## [Task objective]
Exactly as written, transcribe the lines that run from the one containing "s.mgmt := rfl" to the end of the records below.

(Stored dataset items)
# # # #
@[simp] theorem plan_modMe (f : PartyState → PartyState) : (s.modMe f).plan = s.plan := rfl
@[simp] theorem tick_modMe (f : PartyState → PartyState) : (s.modMe f).tick = s.tick := rfl
@[simp] theorem fresh_modMe (f : PartyState → PartyState) : (s.modMe f).fresh = s.fresh := rfl
@[simp] theorem last_modMe (f : PartyState → PartyState) : (s.modMe f).last = s.last := rfl
@[simp] theorem cur_modMe (f : PartyState → PartyState) : (s.modMe f).cur = s.cur := rfl
@[simp] theorem due_modMe (f : PartyState → PartyState) : (s.modMe f).due = s.due := rfl
@[simp] theorem time_modMe (f : PartyState → PartyState) : (s.modMe f).time = s.time := rfl
@[simp] theorem mem_modMe (f : PartyState → PartyState) : (s.modMe f).mem = s.mem := rfl
@[simp] theorem tags_modMe (f : PartyState → PartyState) : (s.modMe f).tags = s.tags := rfl
@[simp] theorem flips_modMe (f : PartyState → PartyState) : (s.modMe f).flips = s.flips := rfl
@[simp] theorem stamps_modMe (f : PartyState → PartyState) : (s.modMe f).stamps = s.stamps := rfl
@[simp] theorem delivered_modMe (f : PartyState → PartyState) : (s.modMe f).delivered = s.delivered := rfl
@[simp] theorem hostClock_modMe (f : PartyState → PartyState) : (s.modMe f).hostClock = s.hostClock := rfl
@[simp] theorem seq_modMe (f : PartyState → PartyState) : (s.modMe f).seq = s.seq := rfl
@[simp] theorem past_modMe (f : PartyState → PartyState) : (s.modMe f).past = s.past := rfl
@[simp] theorem ctxs_modMe (f : PartyState → PartyState) : (s.modMe f).ctxs = s.ctxs := rfl
@[simp] theorem cores_modMe (f : PartyState → PartyState) : (s.modMe f).cores = s.cores := rfl
@[simp] theorem dies_modMe (f : PartyState → PartyState) : (s.modMe f).dies = s.dies := rfl
@[simp] theorem hampers_modMe (f : PartyState → PartyState) : (s.modMe f).hampers = s.hampers := rfl
@[simp] theorem parts_modMe (f : PartyState → PartyState) : (s.modMe f).parts = s.parts := rfl
@[simp] theorem queues_modMe (f : PartyState → PartyState) : (s.modMe f).queues = s.queues := rfl
@[simp] theorem keys_modMe (f : PartyState → PartyState) : (s.modMe f).keys = s.keys := rfl
@[simp] theorem moved_modMe (f : PartyState → PartyState) : (s.modMe f).moved = s.moved := rfl
@[simp] theorem moduleDraw_modMe (f : PartyState → PartyState) : (s.modMe f).moduleDraw = s.moduleDraw := rfl
@[simp] theorem owners_modMe (f : PartyState → PartyState) : (s.modMe f).owners = s.owners := rfl
@[simp] theorem aside_modMe (f : PartyState → PartyState) : (s.modMe f).aside = s.aside := rfl
@[simp] theorem reassigns_modMe (f : PartyState → PartyState) : (s.modMe f).reassigns = s.reassigns := rfl
@[simp] theorem pages_modMe (f : PartyState → PartyState) : (s.modMe f).pages = s.pages := rfl
@[simp] theorem pins_modMe (f : PartyState → PartyState) : (s.modMe f).pins = s.pins := rfl
@[simp] theorem objects_modMe (f : PartyState → PartyState) : (s.modMe f).objects = s.objects := rfl
@[simp] theorem windows_modMe (f : PartyState → PartyState) : (s.modMe f).windows = s.windows := rfl
@[simp] theorem streams_modMe (f : PartyState → PartyState) : (s.modMe f).streams = s.streams := rfl
@[simp] theorem suffixes_modMe (f : PartyState → PartyState) : (s.modMe f).suffixes = s.suffixes := rfl
@[simp] theorem cocoons_modMe (f : PartyState → PartyState) : (s.modMe f).cocoons = s.cocoons := rfl
@[simp] theorem flights_modMe (f : PartyState → PartyState) : (s.modMe f).flights = s.flights := rfl
@[simp] theorem loads_modMe (f : PartyState → PartyState) : (s.modMe f).loads = s.loads := rfl
@[simp] theorem msgs_modMe (f : PartyState → PartyState) : (s.modMe f).msgs = s.msgs := rfl
@[simp] theorem heard_modMe (f : PartyState → PartyState) : (s.modMe f).heard = s.heard := rfl
@[simp] theorem out_modMe (f : PartyState → PartyState) : (s.modMe f).out = s.out := rfl
@[simp] theorem prstat_modMe (f : PartyState → PartyState) : (s.modMe f).prstat = s.prstat := rfl
@[simp] theorem resetting_modMe (f : PartyState → PartyState) : (s.modMe f).resetting = s.resetting := rfl
@[simp] theorem resetDue_modMe (f : PartyState → PartyState) : (s.modMe f).resetDue = s.resetDue := rfl
@[simp] theorem fabric_modMe (f : PartyState → PartyState) : (s.modMe f).fabric = s.fabric := rfl
@[simp] theorem reclaim_modMe (f : PartyState → PartyState) : (s.modMe f).reclaim = s.reclaim := rfl
@[simp] theorem mgmt_modMe (f : PartyState → PartyState) : (s.modMe f).mgmt = s.mgmt := rfl
@[simp] theorem serial_modMe (f : PartyState → PartyState) : (s.modMe f).serial = s.serial := rfl
@[simp] theorem launches_modMe (f : PartyState → PartyState) : (s.modMe f).launches = s.launches := rfl
@[simp] theorem keynum_modMe (f : PartyState → PartyState) : (s.modMe f).keynum = s.keynum := rfl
# # # #
## [Answer for this exercise]
@[simp] theorem mgmt_modMe (f : PartyState → PartyState) : (s.modMe f).mgmt = s.mgmt := rfl
@[simp] theorem serial_modMe (f : PartyState → PartyState) : (s.modMe f).serial = s.serial := rfl
@[simp] theorem launches_modMe (f : PartyState → PartyState) : (s.modMe f).launches = s.launches := rfl
@[simp] theorem keynum_modMe (f : PartyState → PartyState) : (s.modMe f).keynum = s.keynum := rfl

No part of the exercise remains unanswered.